This week is the second of three ‘off’ weeks intended to restore the $250+ per week pace of investment. This is necessary because a new position was established in ADP. But guess what – there’s $665.11 of cash available for deployment, so let’s carry on, shall we?
This week, six of the portfolio holdings ranked in the Top Ten.
| Ticker | Account Value |
| ADP | 925.44 |
| HTO | 3,613.53 |
| PEP | 3,921.27 |
| PPG | 4,174.83 |
| QCOM | 3,158.82 |
| VZ | 7,865.87 |
The lowest amount belongs to ADP. This is very fortunate, because there is a position imbalance whereby the only position eligible for additional investment is in fact, ADP. Let’s grab 2 shares of ADP on Monday morning and we will still count this as an off week because we don’t need to reach into our pockets to make the purchase. Below, is the purchase history and average cost calculation.

ADP announced quarterly earnings on 2026-01-28, just two days after we opened our position. Let’s see how this recent performance falls into the context of the last 17+ years.

Observations
Stock Price
ADP dropped from an all-time high of $329.93 on 2025-06-06 to $231.36 on 2026-02-06. Shedding 30% in eight months is surprising for a company whose earnings are climbing steadily.

I do not believe the reasons for this decline are specific to ADP but rather macroeconomic in nature. In short, ADP benefits when hiring is strong, wage growth is strong and interest rates are high (because they earn ‘float’ income on client funds placed in their care). However, over the last eight months, hiring has cooled, wage growth has moderated, and expectations of further rate cuts by the Fed translates into reduced future income from the investment of those client funds.
Earnings
Magnitude/Trend
Clearly, the quarterly earnings are in a strong, long-term, positive trend. The blue dotted line in the chart above actually does a decent job of delineating the overall earnings trend, even if the variation about that linear trend line is both significant and seasonal in nature.
Seasonality
Typically, the quarterly distribution of annual earnings breaks down as follows: 31.9% in Q1, 19.3% in Q2, 23.5% in Q3, and 25.3% in Q4. The variation around these percentages is minimal and are reliable.

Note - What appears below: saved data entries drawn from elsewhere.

-- ==== Sys2Proof/Decode.lean ====
section
/-! DEFINITION. From bytes to commands. The table gives no row any bits, so `decodeTableWord` answers none; what the part
does decode are the packets of its links: the request payloads of 12.7 with the form check of R172, the receiver of R170
that yields them, and the encoder of a well-formed request. -/

namespace Sys2Proof

/-- The command a table word spells: no row of the table gives bits. -/
def decodeTableWord (_nbits _w : Nat) : Option Instr := none

open Sys2Proof.Machine

/-! ## Fields -/

/-- One byte at an offset of a payload; a payload of the wrong length reads 0 beyond its end and is malformed anyway. -/
def u8 (b : List Byte) (k : Nat) : Nat := (b.getD k 0).toNat
/-- Two bytes at an offset. -/
def u16 (b : List Byte) (k : Nat) : Nat := 256 * u8 b k + u8 b (k + 1)
/-- A signed field of two bytes. -/
def i16 (b : List Byte) (k : Nat) : Int := signed16 (u16 b k)
/-- A signed field of four bytes. -/
def i32 (b : List Byte) (k : Nat) : Int := (BitVec.ofNat 32 (65536 * u16 b k + u16 b (k + 2))).toInt
/-- A name field of `n` bytes. -/
def chars (b : List Byte) (k n : Nat) : List Nat := ((b.drop k).take n).map (·.toNat)
/-- A target. -/
def rawTarget (b : List Byte) (k : Nat) : RawTarget := ⟨u8 b k, u8 b (k + 1), u8 b (k + 2)⟩
/-- Two-byte fields, one after another. -/
def words16 : List Byte → List Nat
  | a :: b :: t => (256 * a.toNat + b.toNat) :: words16 t
  | _ => []
/-- A map entry of 22 bytes. -/
def rawEntry (b : List Byte) (k : Nat) : RawEntry := ⟨u8 b k, rawTarget b (k + 1), words16 ((b.drop (k + 4)).take 18)⟩

/-! ## Requests (12.2, 12.7) -/

/-- The envelope of a request whose layout has `n` bytes (R172 check 6). -/
def sized (l : Fin 4) (n : Nat) (b : List Byte) : Pkt := ⟨l, if b.length = n then .exact else .badLength⟩

/-- The envelope of a request whose item byte is none of those listed. -/
def unlisted (p : Pkt) : Pkt := if p.form = .exact then { p with form := .badItem } else p

/-- TUNER_SET (12.7). -/
def tunerSetOf (l : Fin 4) (b : List Byte) : Instr :=
  let p := sized l 6 b
  match u8 b 0 with
  | 0 => .tunerSetSource p (u8 b 1)
  | 1 => .tunerSetReference p (u16 b 1)
  | 2 => .tunerSetHysteresis p (u8 b 1)
  | 3 => .tunerSetReadingKind p (u8 b 1) (u8 b 2)
  | 4 => .tunerSetString p (u8 b 1) (u8 b 2) (u8 b 3) (i16 b 4)
  | _ => .tunerSetSource (unlisted p) 0

/-- SCENE_EDIT (12.7). -/
def sceneEditOf (l : Fin 4) (b : List Byte) : Instr :=
  let p := sized l 11 b
  let e := u8 b 0
  let k := u8 b 1
  match u8 b 2 with
  | 0 => .sceneEditSetOverride p e k (rawTarget b 3) (u16 b 6)
  | 1 => .sceneEditRemoveOverride p e k (rawTarget b 3)
  | 2 => .sceneEditSetLevel p e k (u16 b 3)
  | 3 => .sceneEditSetRamp p e k (u8 b 3)
  | 4 => .sceneEditSetName p e k (chars b 3 8)
  | 5 => .sceneEditAdd p e k
  | 6 => .sceneEditRemove p e k
  | _ => .sceneEditRemove (unlisted p) e k

/-- PRESET_EDIT (12.7). -/
def presetEditOf (l : Fin 4) (b : List Byte) : Instr :=
  let p := sized l 18 b
  let e := u8 b 0
  match u8 b 1 with
  | 0 => .presetEditName p e (chars b 2 16)
  | 1 => .presetEditFadeOut p e (u8 b 2)
  | 2 => .presetEditFadeIn p e (u8 b 2)
  | 3 => .presetEditTempo p e (u16 b 2)
  | _ => .presetEditTempo (unlisted p) e 0

/-- AMP_DATA (12.7): a run of 1 to 33 points, or a tone set. For a form byte that 12.7 does not list no length is given: any
payload that has the form byte is taken as of the right length, with an item that is not listed (log 19). -/
def ampDataOf (l : Fin 4) (b : List Byte) : Instr :=
  let e := u8 b 0
  let pos := u8 b 1
  match u8 b 2 with
  | 0 =>
    let n := (b.length - 4) / 2
    let p : Pkt := ⟨l, if b.length = 4 + 2 * n ∧ 1 ≤ n ∧ n ≤ 33 then .exact else .badLength⟩
    .ampDataShaperRun p e pos (u8 b 3) ((words16 (b.drop 4)).map signed16)
  | 1 => .ampDataToneSet (sized l 25 b) e pos (u8 b 3) (u8 b 4) (i32 b 5) (i32 b 9) (i32 b 13) (i32 b 17) (i32 b 21)
  | _ => .ampDataShaperRun ⟨l, if b.length < 3 then .badLength else .badItem⟩ e pos 0 []

/-- SAT_IMAGE (12.7). -/
def satImageOf (l : Fin 4) (b : List Byte) : Instr :=
  let p := sized l 5 b
  match u8 b 3 with
  | 0 => .satImageSet p (u8 b 0) (u8 b 1) (u8 b 2) (u8 b 4)
  | 1 => .satImageClear p (u8 b 0) (u8 b 1) (u8 b 2)
  | _ => .satImageClear (unlisted p) (u8 b 0) (u8 b 1) (u8 b 2)

/-- MAP_EDIT (12.7). -/
def mapEditOf (l : Fin 4) (b : List Byte) : Instr :=
  let p := sized l 25 b
  match u8 b 1 with
  | 0 => .mapEditAdd p (u8 b 0) (rawEntry b 3)
  | 1 => .mapEditReplace p (u8 b 0) (u8 b 2) (rawEntry b 3)
  | 2 => .mapEditRemove p (u8 b 0) (u8 b 2)
  | _ => .mapEditRemove (unlisted p) (u8 b 0) (u8 b 2)

/-- CHAIN_EDIT (12.7). -/
def chainEditOf (l : Fin 4) (b : List Byte) : Instr :=
  let p := sized l 7 b
  let e := u8 b 0
  match u8 b 1 with
  | 0 => .chainEditInsert p e (u8 b 2) (u8 b 4) (u8 b 5) (u8 b 6)
  | 1 => .chainEditRemove p e (u8 b 2)
  | 2 => .chainEditMove p e (u8 b 2) (u8 b 3)
  | 3 => .chainEditRetype p e (u8 b 2) (u8 b 4) (u8 b 5) (u8 b 6)
  | 4 => .chainEditSetClass p e (u8 b 2) (u8 b 5)
  | 5 => .chainEditSetPolicy p e (u8 b 2) (u8 b 6)
  | 6 => .chainEditRebuild p e
  | _ => .chainEditRebuild (unlisted p) e

/-- CLOCK_SETUP (12.7). -/
def clockSetupOf (l : Fin 4) (b : List Byte) : Instr :=
  let p := sized l 3 b
  match u8 b 0 with
  | 0 => .clockSetupDefaultTempo p (u16 b 1)
  | 1 => .clockSetupPulsesPerBeat p (u16 b 1)
  | 2 => .clockSetupBeatsPerBar p (u16 b 1)
  | _ => .clockSetupDefaultTempo (unlisted p) 0

/-- SAT_SETUP (12.7). -/
def satSetupOf (l : Fin 4) (b : List Byte) : Instr :=
  let p := sized l 3 b
  match u8 b 0 with
  | 0 => .satSetupHoldAuto p (u8 b 2)
  | 1 => .satSetupRefresh p (u8 b 2)
  | 2 => .satSetupHide p (u8 b 1) (u8 b 2)
  | _ => .satSetupHoldAuto (unlisted p) 0

/-- SETUP_SET (12.7). -/
def setupSetOf (l : Fin 4) (b : List Byte) : Instr :=
  let p := sized l 3 b
  match u8 b 0 with
  | 0 => .setupSetMasterLevel p (u16 b 1)
  | 1 => .setupSetStartPreset p (u8 b 1) (u8 b 2)
  | _ => .setupSetStartPreset (unlisted p) 0 0

/-- AREA_WRITE (12.7, R172): 1 to 120 words. -/
def areaWriteOf (l : Fin 4) (b : List Byte) : Instr :=
  let n := b.length / 2
  .areaWrite ⟨l, if b.length = 2 * n ∧ 1 ≤ n ∧ n ≤ 120 then .exact else .badLength⟩ ((words16 b).map signed16)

CY2025 EPS was a record high and 2025Q4 EPS were the best Q4 ever. In fact, there have been 19 straight quarters where we could say that. But it would appear the market has little hope that earnings can keep growing.
Dividends

ADP is a Dividend King, with an impressive 51-year streak of annual dividend increases. The company’s dividend payout ratio has been steadily trending higher. Ordinarily, a rising payout ratio relative to earnings per share (EPS) could raise concerns about the sustainability of future dividend growth. Yet, ADP’s earnings are remarkably consistent from quarter to quarter, allowing the company to comfortably support a higher payout ratio. Furthermore, the payout ratio is still at a comfortable 61%.
Thoughts on Investment

The trailing 12-month P/E ratio currently sits at 22.8, lower than the average of 25.9 over the period above.
I don’t know what the fair value of ADP is, but I am quite certain that it is trading below fair value as I type. I am also certain that it cannot keep dropping every time the quarterly earnings set a record for that quarter.
Despite the current administration’s insistence that the labor market is thriving, the actual pace of job creation has been strikingly weak — and the irony is hard to miss. ADP, whose payroll data often becomes the nation’s primary employment gauge whenever federal reports are delayed or disrupted, has been quietly documenting this slowdown month after month. In other words, the very act of sidelining official government statistics doesn’t change the underlying reality: the private‑sector experts who keep payrolls running can still see that job growth has been close to nonexistent.
If you want proof that the market trusts ADP’s numbers, just look at the chart above: the stock’s recent pullback and compressed P/E aren’t signs of doubt — they’re signs that investors take ADP’s payroll data seriously enough to reprice the business when job growth stalls. The irony, of course, is that ADP has every incentive to paint a rosier picture of the labor market, since stronger employment would almost certainly lift its own share price. Yet the company continues to report what the data actually show, even when the truth is inconvenient.
That kind of integrity doesn’t just build credibility — it creates opportunity. And right now, it’s an excellent moment to accumulate shares.